En physique, l’antimatière est simplement « l’opposé » de la matière. Les particules d’antimatière possèdent la même masse, mais leurs propriétés sont inversées, y compris la charge électrique. Si l’antimatière peut être créée en laboratoire, elle est souvent accompagnée de matière, ce qui entraîne la disparition des deux types de particules et un dégagement d’énergie. Ce qui intrigue, toutefois, c’est que la très grande majorité de l’univers est formé de matière. Pourquoi n’y a-t-il pas de galaxies d’antimatière?

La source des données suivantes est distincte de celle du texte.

theorem remValue_eq (x y : DWord) : remValue x y = if y.toNat = 0 then x
    else if x.toInt = -2 ^ 63 ∧ y.toInt = -1 then 0 else BitVec.ofInt 64 (x.toInt.tmod y.toInt) := by
  simp only [remValue, eq_zero_iff_toNat, divOverflow_iff, Int.tmod_def, Int.mul_comm]

theorem divnValue_eq (x y : DWord) : divnValue x y = if y.toNat = 0 then 0xFFFFFFFFFFFFFFFF
    else BitVec.ofNat 64 (x.toNat / y.toNat) := by
  simp only [divnValue, eq_zero_iff_toNat]
  rfl

theorem remnValue_eq (x y : DWord) : remnValue x y = if y.toNat = 0 then x else BitVec.ofNat 64 (x.toNat % y.toNat) := by
  simp only [remnValue, eq_zero_iff_toNat]

theorem mulwValue_eq (x y : DWord) : mulwValue x y = (BitVec.ofNat 32 (x.toNat * y.toNat)).signExtend 64 := by
  simp [mulwValue, BitVec.ofNat_mul]

/-! ### Reserved fields of words of one source (R123) -/

theorem rsvdZero_of_false {c : Bool} (i : Instr) (h : c = false) : rsvdZero c i = .error (.reservedField false) := by
  rw [h]; rfl

theorem decodeS_of_alu {w : Word} (h : fld w 26 6 = 0) : decodeS w = decodeAlu w := by
  unfold decodeS
  rw [h]
  rfl

theorem decodeAlu_unary_reserved {w : Word} (hlo : 0x10 ≤ (fld w 0 7).toNat) (hhi : (fld w 0 7).toNat ≤ 0x1B) (hb : fld w 11 5 ≠ 0) :
    decodeAlu w = .error (.reservedField false) := by
  unfold decodeAlu
  split
  case h_17 | h_18 | h_19 | h_20 | h_21 | h_22 | h_23 | h_24 | h_25 | h_26 | h_27 | h_28 =>
    exact rsvdZero_of_false _ (beq_eq_false_iff_ne.2 hb)
  case h_31 => rfl
  all_goals omega

/-- Settles O1: each word runs under a check that its value passes, and the value is the spec's by the equations above. -/
theorem aluWordsWriteTheirResult : Obligations.AluWordsWriteTheirResult := by
  unfold Obligations.AluWordsWriteTheirResult
  refine ⟨fun s d a b g h => ?_, fun s d a b g h => ?_, ⟨fun s d a g h => ?_, fun w hop hlo hhi hb => ?_⟩, fun s d a b g h => ?_⟩
  · exact ⟨aluBin_wrote h addCheck_true (BitVec.add_def ..), aluBin_wrote h subCheck_true (sub_eq_ofInt ..),
      aluBin_twice_wrote h rfl, aluBin_twice_wrote h rfl, aluBin_twice_wrote h rfl, aluBin_twice_wrote h rfl,
      aluBin_twice_wrote h (shlValue_eq ..), aluBin_twice_wrote h (shrValue_eq ..), aluBin_twice_wrote h (sraValue_eq ..),
      aluBin_twice_wrote h (rolValue_eq ..), aluBin_twice_wrote h (rorValue_eq ..),
      (aluBin_wrote h carried_true (ite_sle ..) : execMin d a b g s = _), (aluBin_wrote h carried_true (ite_sle ..) : execMax d a b g s = _),
      (aluBin_wrote h carried_true (ite_ule ..) : execMinn d a b g s = _), (aluBin_wrote h carried_true (ite_ule ..) : execMaxn d a b g s = _),
      aluBin_wrote h addwCheck_true (addwValue_eq ..), aluBin_wrote h subwCheck_true (subwValue_eq ..)⟩
  · exact (runReg_executes true _ h : execSel d a b g s = _)
  · exact ⟨⟨_, leadZeros_toNat_le _, fun _ => getLsbD_of_leadZeros_le, getLsbD_leadZeros, aluUn_twice_wrote h rfl⟩,
      ⟨_, trailZeros_le .., fun _ => testBit_of_lt_trailZeros, testBit_trailZeros, aluUn_twice_wrote h rfl⟩,
      aluUn_twice_wrote h (congrArg (BitVec.ofNat 64) (popCount_eq_length_filter ..)),
      aluUn_twice_wrote h (sextFrom_eq ..), aluUn_twice_wrote h (sextFrom_eq ..), aluUn_twice_wrote h (sextFrom_eq ..),
      aluUn_twice_wrote h (zextFrom_eq ..), aluUn_twice_wrote h (zextFrom_eq ..), aluUn_twice_wrote h (zextFrom_eq ..),
      (aluUn_wrote h (fun x => carried_true x x) rfl : execMov d a g s = _), aluUn_twice_wrote h (absValue_eq ..),
      (aluUn_wrote h (subCheck_true 0) (zero_sub_eq_ofInt _) : execNeg d a g s = _)⟩
  · rw [decodeS_of_alu hop, decodeAlu_unary_reserved hlo hhi hb]
  · exact ⟨aluBin_wrote h productCheck_true (mul_eq_ofNat ..), aluBin_wrote h mulhCheck_true rfl,
      aluBin_wrote h productCheck_true rfl, aluBin_wrote h divCheck_true (divValue_eq ..), aluBin_wrote h divCheck_true (remValue_eq ..),
      aluBin_wrote h divnCheck_true (divnValue_eq ..), aluBin_wrote h divnCheck_true (remnValue_eq ..),
      aluBin_wrote h mulwCheck_true (mulwValue_eq ..)⟩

Une équipe de chercheurs dirigés par Christopher Mauger, dans une étude récemment publiée, avance certaines options pouvant faire en partie la lumière sur cet étrange phénomène et répondre à d’autres questions dans le domaine de la physique fondamentale. Dans le cadre du programme Cryogenic Apparatus for Precision Tests of Argon Interactiosn with Neutrino (CAPTAIN), les résultats de l’équipe, publiés dans Physical Review Letters, représentent une première étape importante pour la mise sur pied du Deep Underground Neutrino Experiment (DUNE), une installation expérimentale pour l’étude des neutrinos et de la physique des particules.

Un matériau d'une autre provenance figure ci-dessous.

-- ==== Sys2Proof/Config.lean ====
section
/-!
DEFINITION. What an implementation fixes. The free values stand for every value the manual leaves open (R9 and the rules
named where they are used): constants without a body, of which no proof can know a value. They are applied to a counter
of the state that every use advances (log entry 2).
-/

namespace Sys2Proof.Config

/-- A pattern of `w` bits that the manual leaves open; the argument is the state's counter of free values. -/
opaque freeBits (w : Nat) : Nat → BitVec w

/-- A number that the manual leaves open. -/
opaque freeNat : Nat → Nat

/-- A choice between two outcomes that the manual leaves open. -/
opaque freeBool : Nat → Bool

/-- Which translation an access uses that comes after a change of a table entry and before the invalidation (R272): the
counter, and the page. The number picks one of those that are held, or the fresh one. -/
opaque freeStale : Nat → Nat → Nat

/-- What the host's tables say of a page of 4 KiB (R274): how often they have changed, the PASID and the page; the host page it
maps to, and whether it may be read and written; none where it does not translate. -/
opaque freeHostPage : Nat → BitVec 20 → Nat → Option (Nat × Bool × Bool)

/-- Entries of a core's TLB and of a cluster's translation cache (R272). -/
def tlbEntries : Nat := 256
def sharedEntries : Nat := 8192

/-- Bytes that the manual leaves open: capabilities and signatures of the responder (R362). -/
opaque freeBytes : Nat → List Byte

/-- The certificate chain in slot 0 of the responder, and its digest (R361, R362). -/
opaque certChain : List Byte
opaque chainDigest : List Byte

/-- Units of time: 105,000 to the nanosecond, so that a cycle of the 2.1 GHz clock (10/21 ns) and a slew of 200 ppm of it
(R357) are whole numbers. -/
def unitsPerNs : Nat := 105000

/-- One cycle of the arithmetic clock, unstretched (R3). -/
def cycleUnits : Nat := 50000

/-- What a byte of memory outside the pool reads as before anything writes it. DESIGN CHOICE, log entry 5: the manual
gives DRAM and host memory no contents at power-on. A pool byte reads zero, as R240 has it for SCR banks. -/
def memoryDefault : Byte := 0

/-- The generator seed that replaces zero (R31, R299). -/
def rngDefault : W64 := 0x9E3779B97F4A7C15

/-- The lowest space-0x2 address, the program counter of a context before a launch. DESIGN CHOICE, log entry 4. -/
def pcDefault : W64 := 0x2000000000000000

/-- The first region id that acceptance gives. DESIGN CHOICE, log entry 8: R295 says only that an id is given. -/
def firstRid : BitVec 32 := 1

/-- Temperature, in degrees Celsius, of every column and tile bank at reset. DESIGN CHOICE, log entry 6. -/
def startTemp : BitVec 8 := 25

/-- Number of cores of the package, clusters of a die (R2), fabric copy engines of a die and commands of an engine (R339). -/
def cores : Nat := 1152
def clustersPerDie : Nat := 6
def enginesPerDie : Nat := 8
def engineRoom : Nat := 16

end Sys2Proof.Config
end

Les collisionneurs de particules, comme le large collisionneur de hadrons (LHC), effectuent des expériences avec les quarks, un type de particule élémentaire. Ces tests ont mis au jour des faits expliquant la symétrie matière-antimatière, mais seulement en partie. Des expériences sur d’autres particules, les leptons, portent à croire que ces particules pourraient davantage expliquer l’asymétrie universelle. De précédentes études sur les neutrinos, un genre de leptons, ont permis de révéler des tendances inattendues du côté des trois « types » de neutrinos, des résultats qui, de l’avis des physiciens, pourrait également signifier que cette asymétrie serait plus importante que prévu.

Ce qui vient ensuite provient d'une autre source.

-- ==== Sys2Proof/Syntax.lean ====
section
/-!
DEFINITION. One constructor for every row of spec/opcode_table.json: the instructions of every slot class, with the fields
their encodings carry (R57 to R63), and the events of the machine and its surroundings (95_what_each_step_holds.md), with
what the surroundings decide about them. The docstring of a constructor names the row and its rule. The order: scalar and
control, vector, geometry and memory rows; six events; matrix and engine rows; the other events; rows without fields. Lean's
compiler can build values of the first 245 constructors only, which is why the machine never has to build one of the rest
(Decode.lean, Slot).
-/

namespace Sys2Proof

Mais le défi de l’étude des particules est le fait que les neutrinos interagissent rarement avec les autres particules; un neutrino pourrait traverser une couche de plomb longue d’une année-lumière sans interaction. Découvrir ces rares « contacts » pourrait vouloir dire que les chercheurs devraient étudier un grand nombre de neutrinos pendant de longues périodes de temps. De plus, le flux constant de muons (encore une autre particule fondamentale) produit par les radiations cosmiques dans la haute atmosphère terrestre pourrait compliquer la détection des interactions pour les scientifiques.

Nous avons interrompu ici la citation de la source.